One of the best qualities of Crutchfield’s novel is how the stories changes in time and perspective allow for ideas to surface repeatedly, often with a subtle shift. Dakota makes Daniel promise he will only be attracted to someone who looks different than him — a clear reference to the accusation — but in Daniel’s attempts to understand her, he admits a kind of comfort with the familiar.
This idea of repetition, or layering, also serves to strengthen Crutchfield’s choices about playing with form. Some of her chapters are writing samples of her characters, including the opening “How to Write a Family History,” which is Daniel’s attempt at a family timeline. In “A List of Fears,” we see Hill’s concerns about his family through an ordered list with titles like
5) IF EVERYTHING IS RUINED, IT’S A FATHER’S FAULT
Details like this become more than aphorisms when they show up later in the story, as with Hill’s list of questions:
Is it always the father’s fault?
Is breaking a leg the only way to keep a dog from running away?
Is it considered abuse to set something free?
Is it only the father’s fault?
Is he even allowed to ask that question?
Is he allowed to ask the next question?
And, Jesus, does it make a difference?
Crutchfield manages to take our attention away from the “did he or didn’t he” storyline and to draw our attention to another one: What becomes of this broken family? And what of Daniel, the “little gentleman?” How can one possibly live up to that kind of pressure?

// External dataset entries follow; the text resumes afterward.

-- ==== Sys2Proof/Syntax.lean ====
section
/-! DEFINITION. The instructions: one constructor for each of the 151 rows of the opcode table
(30_encoding.md R145), named by mnemonic and addressing mode, with the operand its mode carries (R141, R143). -/

namespace Sys2Proof

/-- An instruction. Operands: `d` immediate datum, `z` zero-page address, `a` 16-bit address or pointer, `r`
relative offset. -/
inductive Instr where
  /-- `LDA` (indirect,X), $A1 (R201, R183). -/
  | ldaIzx (z : Byte)
  /-- `LDA` zero-page, $A5 (R201, R176). -/
  | ldaZp0 (z : Byte)
  /-- `LDA` immediate, $A9 (R201, R175). -/
  | ldaImm (d : Byte)
  /-- `LDA` absolute, $AD (R201, R179). -/
  | ldaAbs (a : Addr)
  /-- `LDA` (indirect),Y, $B1 (R201, R184). -/
  | ldaIzy (z : Byte)
  /-- `LDA` zero-page,X, $B5 (R201, R177). -/
  | ldaZpx (z : Byte)
  /-- `LDA` absolute,Y, $B9 (R201, R181). -/
  | ldaAby (a : Addr)
  /-- `LDA` absolute,X, $BD (R201, R180). -/
  | ldaAbx (a : Addr)
  /-- `LDX` immediate, $A2 (R202, R175). -/
  | ldxImm (d : Byte)
  /-- `LDX` zero-page, $A6 (R202, R176). -/
  | ldxZp0 (z : Byte)
  /-- `LDX` absolute, $AE (R202, R179). -/
  | ldxAbs (a : Addr)
  /-- `LDX` zero-page,Y, $B6 (R202, R178). -/
  | ldxZpy (z : Byte)
  /-- `LDX` absolute,Y, $BE (R202, R181). -/
  | ldxAby (a : Addr)
  /-- `LDY` immediate, $A0 (R203, R175). -/
  | ldyImm (d : Byte)
  /-- `LDY` zero-page, $A4 (R203, R176). -/
  | ldyZp0 (z : Byte)
  /-- `LDY` absolute, $AC (R203, R179). -/
  | ldyAbs (a : Addr)
  /-- `LDY` zero-page,X, $B4 (R203, R177). -/
  | ldyZpx (z : Byte)
  /-- `LDY` absolute,X, $BC (R203, R180). -/
  | ldyAbx (a : Addr)
  /-- `STA` (indirect,X), $81 (R204, R183). -/
  | staIzx (z : Byte)
  /-- `STA` zero-page, $85 (R204, R176). -/
  | staZp0 (z : Byte)
  /-- `STA` absolute, $8D (R204, R179). -/
  | staAbs (a : Addr)
  /-- `STA` (indirect),Y, $91 (R204, R184). -/
  | staIzy (z : Byte)
  /-- `STA` zero-page,X, $95 (R204, R177). -/
  | staZpx (z : Byte)
  /-- `STA` absolute,Y, $99 (R204, R181). -/
  | staAby (a : Addr)
  /-- `STA` absolute,X, $9D (R204, R180). -/
  | staAbx (a : Addr)
  /-- `STX` zero-page, $86 (R205, R176). -/
  | stxZp0 (z : Byte)
  /-- `STX` absolute, $8E (R205, R179). -/
  | stxAbs (a : Addr)
  /-- `STX` zero-page,Y, $96 (R205, R178). -/
  | stxZpy (z : Byte)
  /-- `STY` zero-page, $84 (R206, R176). -/
  | styZp0 (z : Byte)
  /-- `STY` absolute, $8C (R206, R179). -/
  | styAbs (a : Addr)
  /-- `STY` zero-page,X, $94 (R206, R177). -/
  | styZpx (z : Byte)
  /-- `TAX` implied, $AA (R207, R173). -/
  | tax
  /-- `TAY` implied, $A8 (R208, R173). -/
  | tay
  /-- `TXA` implied, $8A (R209, R173). -/
  | txa
  /-- `TYA` implied, $98 (R210, R173). -/
  | tya
  /-- `TSX` implied, $BA (R211, R173). -/
  | tsx
  /-- `TXS` implied, $9A (R212, R173). -/
  | txs
  /-- `ADC` (indirect,X), $61 (R221, R183). -/
  | adcIzx (z : Byte)
  /-- `ADC` zero-page, $65 (R221, R176). -/
  | adcZp0 (z : Byte)
  /-- `ADC` immediate, $69 (R221, R175). -/
  | adcImm (d : Byte)
  /-- `ADC` absolute, $6D (R221, R179). -/
  | adcAbs (a : Addr)
  /-- `ADC` (indirect),Y, $71 (R221, R184). -/
  | adcIzy (z : Byte)
  /-- `ADC` zero-page,X, $75 (R221, R177). -/
  | adcZpx (z : Byte)
  /-- `ADC` absolute,Y, $79 (R221, R181). -/
  | adcAby (a : Addr)
  /-- `ADC` absolute,X, $7D (R221, R180). -/
  | adcAbx (a : Addr)
  /-- `SBC` (indirect,X), $E1 (R222, R183). -/
  | sbcIzx (z : Byte)
  /-- `SBC` zero-page, $E5 (R222, R176). -/
  | sbcZp0 (z : Byte)
  /-- `SBC` immediate, $E9 (R222, R175). -/
  | sbcImm (d : Byte)
  /-- `SBC` absolute, $ED (R222, R179). -/
  | sbcAbs (a : Addr)
  /-- `SBC` (indirect),Y, $F1 (R222, R184). -/
  | sbcIzy (z : Byte)
  /-- `SBC` zero-page,X, $F5 (R222, R177). -/
  | sbcZpx (z : Byte)
  /-- `SBC` absolute,Y, $F9 (R222, R181). -/
  | sbcAby (a : Addr)
  /-- `SBC` absolute,X, $FD (R222, R180). -/
  | sbcAbx (a : Addr)
  /-- `AND` (indirect,X), $21 (R223, R183). -/
  | andIzx (z : Byte)
  /-- `AND` zero-page, $25 (R223, R176). -/
  | andZp0 (z : Byte)
  /-- `AND` immediate, $29 (R223, R175). -/
  | andImm (d : Byte)
  /-- `AND` absolute, $2D (R223, R179). -/
  | andAbs (a : Addr)
  /-- `AND` (indirect),Y, $31 (R223, R184). -/
  | andIzy (z : Byte)
  /-- `AND` zero-page,X, $35 (R223, R177). -/
  | andZpx (z : Byte)
  /-- `AND` absolute,Y, $39 (R223, R181). -/
  | andAby (a : Addr)
  /-- `AND` absolute,X, $3D (R223, R180). -/
  | andAbx (a : Addr)
  /-- `ORA` (indirect,X), $01 (R224, R183). -/
  | oraIzx (z : Byte)
  /-- `ORA` zero-page, $05 (R224, R176). -/
  | oraZp0 (z : Byte)
  /-- `ORA` immediate, $09 (R224, R175). -/
  | oraImm (d : Byte)
  /-- `ORA` absolute, $0D (R224, R179). -/
  | oraAbs (a : Addr)
  /-- `ORA` (indirect),Y, $11 (R224, R184). -/
  | oraIzy (z : Byte)
  /-- `ORA` zero-page,X, $15 (R224, R177). -/
  | oraZpx (z : Byte)
  /-- `ORA` absolute,Y, $19 (R224, R181). -/
  | oraAby (a : Addr)
  /-- `ORA` absolute,X, $1D (R224, R180). -/
  | oraAbx (a : Addr)
  /-- `EOR` (indirect,X), $41 (R225, R183). -/
  | eorIzx (z : Byte)
  /-- `EOR` zero-page, $45 (R225, R176). -/
  | eorZp0 (z : Byte)
  /-- `EOR` immediate, $49 (R225, R175). -/
  | eorImm (d : Byte)
  /-- `EOR` absolute, $4D (R225, R179). -/
  | eorAbs (a : Addr)
  /-- `EOR` (indirect),Y, $51 (R225, R184). -/
  | eorIzy (z : Byte)
  /-- `EOR` zero-page,X, $55 (R225, R177). -/
  | eorZpx (z : Byte)
  /-- `EOR` absolute,Y, $59 (R225, R181). -/
  | eorAby (a : Addr)
  /-- `EOR` absolute,X, $5D (R225, R180). -/
  | eorAbx (a : Addr)
  /-- `CMP` (indirect,X), $C1 (R226, R183). -/
  | cmpIzx (z : Byte)
  /-- `CMP` zero-page, $C5 (R226, R176). -/
  | cmpZp0 (z : Byte)
  /-- `CMP` immediate, $C9 (R226, R175). -/
  | cmpImm (d : Byte)
  /-- `CMP` absolute, $CD (R226, R179). -/
  | cmpAbs (a : Addr)
  /-- `CMP` (indirect),Y, $D1 (R226, R184). -/
  | cmpIzy (z : Byte)
  /-- `CMP` zero-page,X, $D5 (R226, R177). -/
  | cmpZpx (z : Byte)
  /-- `CMP` absolute,Y, $D9 (R226, R181). -/
  | cmpAby (a : Addr)
  /-- `CMP` absolute,X, $DD (R226, R180). -/
  | cmpAbx (a : Addr)
  /-- `CPX` immediate, $E0 (R227, R175). -/
  | cpxImm (d : Byte)
  /-- `CPX` zero-page, $E4 (R227, R176). -/
  | cpxZp0 (z : Byte)
  /-- `CPX` absolute, $EC (R227, R179). -/
  | cpxAbs (a : Addr)
  /-- `CPY` immediate, $C0 (R228, R175). -/
  | cpyImm (d : Byte)
  /-- `CPY` zero-page, $C4 (R228, R176). -/
  | cpyZp0 (z : Byte)
  /-- `CPY` absolute, $CC (R228, R179). -/
  | cpyAbs (a : Addr)
  /-- `BIT` zero-page, $24 (R229, R176). -/
  | bitZp0 (z : Byte)
  /-- `BIT` absolute, $2C (R229, R179). -/
  | bitAbs (a : Addr)
  /-- `INC` zero-page, $E6 (R230, R176). -/
  | incZp0 (z : Byte)
  /-- `INC` absolute, $EE (R230, R179). -/
  | incAbs (a : Addr)
  /-- `INC` zero-page,X, $F6 (R230, R177). -/
  | incZpx (z : Byte)
  /-- `INC` absolute,X, $FE (R230, R180). -/
  | incAbx (a : Addr)
  /-- `DEC` zero-page, $C6 (R231, R176). -/
  | decZp0 (z : Byte)
  /-- `DEC` absolute, $CE (R231, R179). -/
  | decAbs (a : Addr)
  /-- `DEC` zero-page,X, $D6 (R231, R177). -/
  | decZpx (z : Byte)
  /-- `DEC` absolute,X, $DE (R231, R180). -/
  | decAbx (a : Addr)
  /-- `INX` implied, $E8 (R232, R173). -/
  | inx
  /-- `INY` implied, $C8 (R233, R173). -/
  | iny
  /-- `DEX` implied, $CA (R234, R173). -/
  | dex
  /-- `DEY` implied, $88 (R235, R173). -/
  | dey
  /-- `ASL` zero-page, $06 (R251, R176). -/
  | aslZp0 (z : Byte)
  /-- `ASL` accumulator, $0A (R251, R174). -/
  | aslAcc
  /-- `ASL` absolute, $0E (R251, R179). -/
  | aslAbs (a : Addr)
  /-- `ASL` zero-page,X, $16 (R251, R177). -/
  | aslZpx (z : Byte)
  /-- `ASL` absolute,X, $1E (R251, R180). -/
  | aslAbx (a : Addr)
  /-- `LSR` zero-page, $46 (R252, R176). -/
  | lsrZp0 (z : Byte)
  /-- `LSR` accumulator, $4A (R252, R174). -/
  | lsrAcc
  /-- `LSR` absolute, $4E (R252, R179). -/
  | lsrAbs (a : Addr)
  /-- `LSR` zero-page,X, $56 (R252, R177). -/
  | lsrZpx (z : Byte)
  /-- `LSR` absolute,X, $5E (R252, R180). -/
  | lsrAbx (a : Addr)
  /-- `ROL` zero-page, $26 (R253, R176). -/
  | rolZp0 (z : Byte)
  /-- `ROL` accumulator, $2A (R253, R174). -/
  | rolAcc
  /-- `ROL` absolute, $2E (R253, R179). -/
  | rolAbs (a : Addr)
  /-- `ROL` zero-page,X, $36 (R253, R177). -/
  | rolZpx (z : Byte)
  /-- `ROL` absolute,X, $3E (R253, R180). -/
  | rolAbx (a : Addr)
  /-- `ROR` zero-page, $66 (R254, R176). -/
  | rorZp0 (z : Byte)
  /-- `ROR` accumulator, $6A (R254, R174). -/
  | rorAcc
  /-- `ROR` absolute, $6E (R254, R179). -/
  | rorAbs (a : Addr)
  /-- `ROR` zero-page,X, $76 (R254, R177). -/
  | rorZpx (z : Byte)
  /-- `ROR` absolute,X, $7E (R254, R180). -/
  | rorAbx (a : Addr)
  /-- `JMP` absolute, $4C (R261, R179). -/
  | jmpAbs (a : Addr)
  /-- `JMP` indirect, $6C (R261, R182). -/
  | jmpInd (a : Addr)
  /-- `JSR` absolute, $20 (R262, R179). -/
  | jsr (a : Addr)
  /-- `RTS` implied, $60 (R263, R173). -/
  | rts
  /-- `RTI` implied, $40 (R264, R173). -/
  | rti
  /-- `BRK` implied, $00 (R266, R173). -/
  | brk
  /-- `BCC` relative, $90 (R267, R185). -/
  | bcc (r : Byte)
  /-- `BCS` relative, $B0 (R268, R185). -/
  | bcs (r : Byte)
  /-- `BEQ` relative, $F0 (R269, R185). -/
  | beq (r : Byte)
  /-- `BNE` relative, $D0 (R270, R185). -/
  | bne (r : Byte)
  /-- `BMI` relative, $30 (R271, R185). -/
  | bmi (r : Byte)
  /-- `BPL` relative, $10 (R272, R185). -/
  | bpl (r : Byte)
  /-- `BVC` relative, $50 (R273, R185). -/
  | bvc (r : Byte)
  /-- `BVS` relative, $70 (R274, R185). -/
  | bvs (r : Byte)
  /-- `PHA` implied, $48 (R281, R173). -/
  | pha
  /-- `PLA` implied, $68 (R282, R173). -/
  | pla
  /-- `PHP` implied, $08 (R284, R173). -/
  | php
  /-- `PLP` implied, $28 (R283, R173). -/
  | plp
  /-- `CLC` implied, $18 (R285, R173). -/
  | clc
  /-- `SEC` implied, $38 (R286, R173). -/
  | sec
  /-- `CLI` implied, $58 (R287, R173). -/
  | cli
  /-- `SEI` implied, $78 (R288, R173). -/
  | sei
  /-- `CLV` implied, $B8 (R289, R173). -/
  | clv
  /-- `CLD` implied, $D8 (R290, R173). -/
  | cld
  /-- `SED` implied, $F8 (R291, R173). -/
  | sed
  /-- `NOP` implied, $EA (R295, R173). -/
  | nop
  deriving DecidableEq, Repr

end Sys2Proof
end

Chapters in How to Catch a Coyote read as discrete short stories, though its cohesiveness ensures that they work as a whole. Crutchfield’s ordering of these stories intensifies the impact of the information revealed and seeing these characters at vastly different time periods means we are able to check our own assumptions about their futures against what really happens. How to Catch a Coyote is good work, especially when it is pushing against the reader’s expectation of having the answers. This is a book that haunts the reader, much like the coyotes do for Daniel.